EXERCISE —
Whenever "Obligations" occurs in a line of the material, list that line.

::::::::

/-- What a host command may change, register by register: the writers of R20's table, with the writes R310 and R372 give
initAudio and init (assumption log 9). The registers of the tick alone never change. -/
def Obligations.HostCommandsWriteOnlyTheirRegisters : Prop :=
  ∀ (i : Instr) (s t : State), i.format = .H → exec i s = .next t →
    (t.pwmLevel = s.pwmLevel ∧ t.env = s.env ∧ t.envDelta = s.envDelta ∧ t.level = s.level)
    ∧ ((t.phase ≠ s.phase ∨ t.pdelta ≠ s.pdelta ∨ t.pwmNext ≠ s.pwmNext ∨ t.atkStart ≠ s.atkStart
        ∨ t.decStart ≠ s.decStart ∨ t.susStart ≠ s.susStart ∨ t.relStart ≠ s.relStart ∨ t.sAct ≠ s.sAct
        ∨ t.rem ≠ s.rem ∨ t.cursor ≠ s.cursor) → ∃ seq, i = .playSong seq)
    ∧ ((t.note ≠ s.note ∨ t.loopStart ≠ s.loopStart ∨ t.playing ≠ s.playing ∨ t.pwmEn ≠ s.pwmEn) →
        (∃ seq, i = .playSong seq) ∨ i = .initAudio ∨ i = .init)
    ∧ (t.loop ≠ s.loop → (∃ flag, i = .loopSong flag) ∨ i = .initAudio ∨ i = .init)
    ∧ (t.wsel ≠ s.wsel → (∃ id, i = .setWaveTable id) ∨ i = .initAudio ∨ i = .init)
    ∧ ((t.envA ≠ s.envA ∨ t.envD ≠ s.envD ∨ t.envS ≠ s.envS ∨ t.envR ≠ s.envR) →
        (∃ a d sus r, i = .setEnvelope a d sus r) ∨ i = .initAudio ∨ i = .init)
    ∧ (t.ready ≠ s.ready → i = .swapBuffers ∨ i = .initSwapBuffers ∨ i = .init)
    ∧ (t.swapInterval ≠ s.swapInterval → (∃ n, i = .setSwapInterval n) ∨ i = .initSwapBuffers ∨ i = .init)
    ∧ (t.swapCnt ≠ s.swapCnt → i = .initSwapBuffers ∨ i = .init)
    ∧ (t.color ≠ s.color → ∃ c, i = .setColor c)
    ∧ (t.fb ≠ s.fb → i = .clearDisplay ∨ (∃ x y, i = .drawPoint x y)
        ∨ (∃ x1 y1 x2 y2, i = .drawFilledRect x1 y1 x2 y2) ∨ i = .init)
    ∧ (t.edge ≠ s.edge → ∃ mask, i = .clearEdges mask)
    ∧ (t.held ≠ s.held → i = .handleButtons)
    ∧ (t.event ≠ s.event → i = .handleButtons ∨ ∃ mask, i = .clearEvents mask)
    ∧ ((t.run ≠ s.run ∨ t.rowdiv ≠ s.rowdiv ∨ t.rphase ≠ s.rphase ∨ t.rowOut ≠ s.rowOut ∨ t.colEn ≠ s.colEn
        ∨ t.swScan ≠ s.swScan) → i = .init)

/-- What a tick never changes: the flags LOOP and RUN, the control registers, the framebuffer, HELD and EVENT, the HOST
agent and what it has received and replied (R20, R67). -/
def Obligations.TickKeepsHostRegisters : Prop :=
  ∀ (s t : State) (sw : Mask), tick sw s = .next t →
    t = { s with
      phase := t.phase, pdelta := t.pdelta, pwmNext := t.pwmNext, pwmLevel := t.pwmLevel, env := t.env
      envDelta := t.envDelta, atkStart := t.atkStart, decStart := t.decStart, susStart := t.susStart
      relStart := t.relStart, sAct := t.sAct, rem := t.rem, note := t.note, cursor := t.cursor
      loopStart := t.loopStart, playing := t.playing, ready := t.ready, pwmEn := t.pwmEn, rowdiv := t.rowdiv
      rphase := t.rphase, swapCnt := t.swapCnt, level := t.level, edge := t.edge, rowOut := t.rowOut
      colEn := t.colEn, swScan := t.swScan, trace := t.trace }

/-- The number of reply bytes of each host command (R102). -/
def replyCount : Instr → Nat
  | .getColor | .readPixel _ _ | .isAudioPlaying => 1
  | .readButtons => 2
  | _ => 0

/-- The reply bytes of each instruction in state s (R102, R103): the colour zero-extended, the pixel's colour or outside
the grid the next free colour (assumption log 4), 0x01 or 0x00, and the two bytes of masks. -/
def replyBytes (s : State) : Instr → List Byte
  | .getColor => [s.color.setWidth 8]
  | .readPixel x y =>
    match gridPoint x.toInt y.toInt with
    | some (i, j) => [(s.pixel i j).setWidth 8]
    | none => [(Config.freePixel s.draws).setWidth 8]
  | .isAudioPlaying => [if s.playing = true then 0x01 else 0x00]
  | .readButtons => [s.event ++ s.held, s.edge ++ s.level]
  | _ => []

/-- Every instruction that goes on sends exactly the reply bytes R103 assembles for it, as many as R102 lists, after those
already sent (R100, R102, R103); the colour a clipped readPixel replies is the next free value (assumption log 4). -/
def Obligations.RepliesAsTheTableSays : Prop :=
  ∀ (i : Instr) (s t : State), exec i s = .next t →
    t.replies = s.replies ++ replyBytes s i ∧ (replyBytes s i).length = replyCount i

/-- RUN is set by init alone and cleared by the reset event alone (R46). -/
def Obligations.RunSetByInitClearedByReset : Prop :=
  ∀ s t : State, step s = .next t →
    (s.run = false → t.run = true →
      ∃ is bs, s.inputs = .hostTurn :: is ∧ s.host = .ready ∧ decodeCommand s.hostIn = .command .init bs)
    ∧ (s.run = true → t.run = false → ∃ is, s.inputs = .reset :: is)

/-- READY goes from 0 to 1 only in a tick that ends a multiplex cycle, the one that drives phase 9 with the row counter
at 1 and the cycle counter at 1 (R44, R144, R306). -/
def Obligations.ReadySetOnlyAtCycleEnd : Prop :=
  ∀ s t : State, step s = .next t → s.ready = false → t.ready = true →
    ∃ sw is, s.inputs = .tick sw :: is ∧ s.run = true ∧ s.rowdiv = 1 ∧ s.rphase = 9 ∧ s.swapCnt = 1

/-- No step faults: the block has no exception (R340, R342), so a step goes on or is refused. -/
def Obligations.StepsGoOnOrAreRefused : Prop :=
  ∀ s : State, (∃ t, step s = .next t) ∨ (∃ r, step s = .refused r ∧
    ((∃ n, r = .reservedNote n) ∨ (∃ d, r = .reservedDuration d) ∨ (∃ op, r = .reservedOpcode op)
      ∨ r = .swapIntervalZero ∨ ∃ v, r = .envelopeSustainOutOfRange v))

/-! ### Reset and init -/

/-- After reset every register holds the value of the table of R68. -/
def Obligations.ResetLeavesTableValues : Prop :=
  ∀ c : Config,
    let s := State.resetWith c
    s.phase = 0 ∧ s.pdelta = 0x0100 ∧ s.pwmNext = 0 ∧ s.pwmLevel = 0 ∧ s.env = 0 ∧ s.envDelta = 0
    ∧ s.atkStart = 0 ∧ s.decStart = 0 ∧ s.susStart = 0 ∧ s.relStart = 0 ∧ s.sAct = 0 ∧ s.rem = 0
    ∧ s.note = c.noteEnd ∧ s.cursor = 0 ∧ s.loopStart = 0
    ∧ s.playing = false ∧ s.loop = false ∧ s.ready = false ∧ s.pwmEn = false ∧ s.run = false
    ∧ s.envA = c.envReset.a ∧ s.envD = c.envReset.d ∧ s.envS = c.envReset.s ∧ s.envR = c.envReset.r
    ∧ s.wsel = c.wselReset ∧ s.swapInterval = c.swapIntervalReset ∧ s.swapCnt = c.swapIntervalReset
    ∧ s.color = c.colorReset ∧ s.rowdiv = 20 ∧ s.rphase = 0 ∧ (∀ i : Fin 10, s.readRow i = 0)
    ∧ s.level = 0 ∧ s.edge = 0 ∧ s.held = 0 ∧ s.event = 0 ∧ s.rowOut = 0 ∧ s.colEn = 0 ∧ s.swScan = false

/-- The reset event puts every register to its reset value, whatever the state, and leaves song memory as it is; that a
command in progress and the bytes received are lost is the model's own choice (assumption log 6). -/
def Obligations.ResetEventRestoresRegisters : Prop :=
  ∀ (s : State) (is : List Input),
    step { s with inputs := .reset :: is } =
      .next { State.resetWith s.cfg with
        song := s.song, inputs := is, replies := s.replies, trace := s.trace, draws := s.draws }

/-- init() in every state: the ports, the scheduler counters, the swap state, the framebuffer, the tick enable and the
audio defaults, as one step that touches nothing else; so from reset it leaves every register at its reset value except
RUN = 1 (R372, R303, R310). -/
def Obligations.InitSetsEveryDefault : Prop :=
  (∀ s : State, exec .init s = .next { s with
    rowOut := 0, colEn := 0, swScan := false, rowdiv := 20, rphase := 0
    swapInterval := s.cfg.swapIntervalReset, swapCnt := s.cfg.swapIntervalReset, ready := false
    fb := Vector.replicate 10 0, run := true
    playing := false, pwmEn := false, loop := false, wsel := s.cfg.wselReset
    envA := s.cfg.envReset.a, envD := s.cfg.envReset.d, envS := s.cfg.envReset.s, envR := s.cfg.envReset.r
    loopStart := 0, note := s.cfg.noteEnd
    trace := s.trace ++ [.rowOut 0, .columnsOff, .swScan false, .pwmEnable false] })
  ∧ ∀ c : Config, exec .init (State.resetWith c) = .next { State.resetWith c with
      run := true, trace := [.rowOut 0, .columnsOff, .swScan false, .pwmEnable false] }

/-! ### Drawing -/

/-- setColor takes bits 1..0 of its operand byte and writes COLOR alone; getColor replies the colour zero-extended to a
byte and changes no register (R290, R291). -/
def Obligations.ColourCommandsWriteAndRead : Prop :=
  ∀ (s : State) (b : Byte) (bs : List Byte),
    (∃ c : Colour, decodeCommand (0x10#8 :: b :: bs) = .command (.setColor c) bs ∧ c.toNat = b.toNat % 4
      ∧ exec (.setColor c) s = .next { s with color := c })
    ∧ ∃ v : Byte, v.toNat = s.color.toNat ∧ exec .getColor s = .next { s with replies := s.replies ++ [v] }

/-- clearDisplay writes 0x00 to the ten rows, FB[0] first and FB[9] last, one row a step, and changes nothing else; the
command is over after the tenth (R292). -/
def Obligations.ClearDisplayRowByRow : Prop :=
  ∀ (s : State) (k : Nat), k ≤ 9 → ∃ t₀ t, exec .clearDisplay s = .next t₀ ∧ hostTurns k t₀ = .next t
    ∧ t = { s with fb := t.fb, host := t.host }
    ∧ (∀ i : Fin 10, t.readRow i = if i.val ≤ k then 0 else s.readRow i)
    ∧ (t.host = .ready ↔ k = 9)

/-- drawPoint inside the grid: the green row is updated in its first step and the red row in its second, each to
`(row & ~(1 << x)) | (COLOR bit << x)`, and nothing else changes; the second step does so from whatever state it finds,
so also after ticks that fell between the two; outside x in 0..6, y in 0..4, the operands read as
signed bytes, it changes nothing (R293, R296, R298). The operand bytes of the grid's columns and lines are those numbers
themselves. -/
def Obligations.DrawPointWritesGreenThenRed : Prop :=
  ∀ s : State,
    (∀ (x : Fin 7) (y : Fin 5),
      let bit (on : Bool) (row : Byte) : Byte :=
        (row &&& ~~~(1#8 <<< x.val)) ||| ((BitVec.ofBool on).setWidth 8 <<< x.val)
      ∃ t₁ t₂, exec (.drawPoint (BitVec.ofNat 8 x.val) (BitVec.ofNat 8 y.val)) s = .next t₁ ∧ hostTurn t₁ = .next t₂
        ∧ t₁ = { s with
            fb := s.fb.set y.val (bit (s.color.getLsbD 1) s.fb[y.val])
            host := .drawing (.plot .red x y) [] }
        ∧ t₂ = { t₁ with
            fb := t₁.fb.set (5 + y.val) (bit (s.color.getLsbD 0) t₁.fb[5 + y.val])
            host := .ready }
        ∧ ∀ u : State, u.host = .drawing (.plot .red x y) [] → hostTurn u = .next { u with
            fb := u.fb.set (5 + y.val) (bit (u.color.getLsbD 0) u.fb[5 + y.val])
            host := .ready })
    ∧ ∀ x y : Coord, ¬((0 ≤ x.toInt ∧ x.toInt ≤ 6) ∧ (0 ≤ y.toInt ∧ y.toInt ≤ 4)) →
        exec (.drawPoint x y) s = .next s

::::::::

SOLUTION BELOW —
def Obligations.HostCommandsWriteOnlyTheirRegisters : Prop :=
def Obligations.TickKeepsHostRegisters : Prop :=
def Obligations.RepliesAsTheTableSays : Prop :=
def Obligations.RunSetByInitClearedByReset : Prop :=
def Obligations.ReadySetOnlyAtCycleEnd : Prop :=
def Obligations.StepsGoOnOrAreRefused : Prop :=
def Obligations.ResetLeavesTableValues : Prop :=
def Obligations.ResetEventRestoresRegisters : Prop :=
def Obligations.InitSetsEveryDefault : Prop :=
def Obligations.ColourCommandsWriteAndRead : Prop :=
def Obligations.ClearDisplayRowByRow : Prop :=
def Obligations.DrawPointWritesGreenThenRed : Prop :=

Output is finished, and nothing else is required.